[Data shown]

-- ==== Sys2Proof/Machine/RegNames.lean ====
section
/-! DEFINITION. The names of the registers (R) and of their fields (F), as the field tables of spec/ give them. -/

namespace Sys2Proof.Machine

[/Data shown]

Problem:
With "Machine" as the string to look for, count the matching lines above and give the number by itself.

Solution to the exercise:
2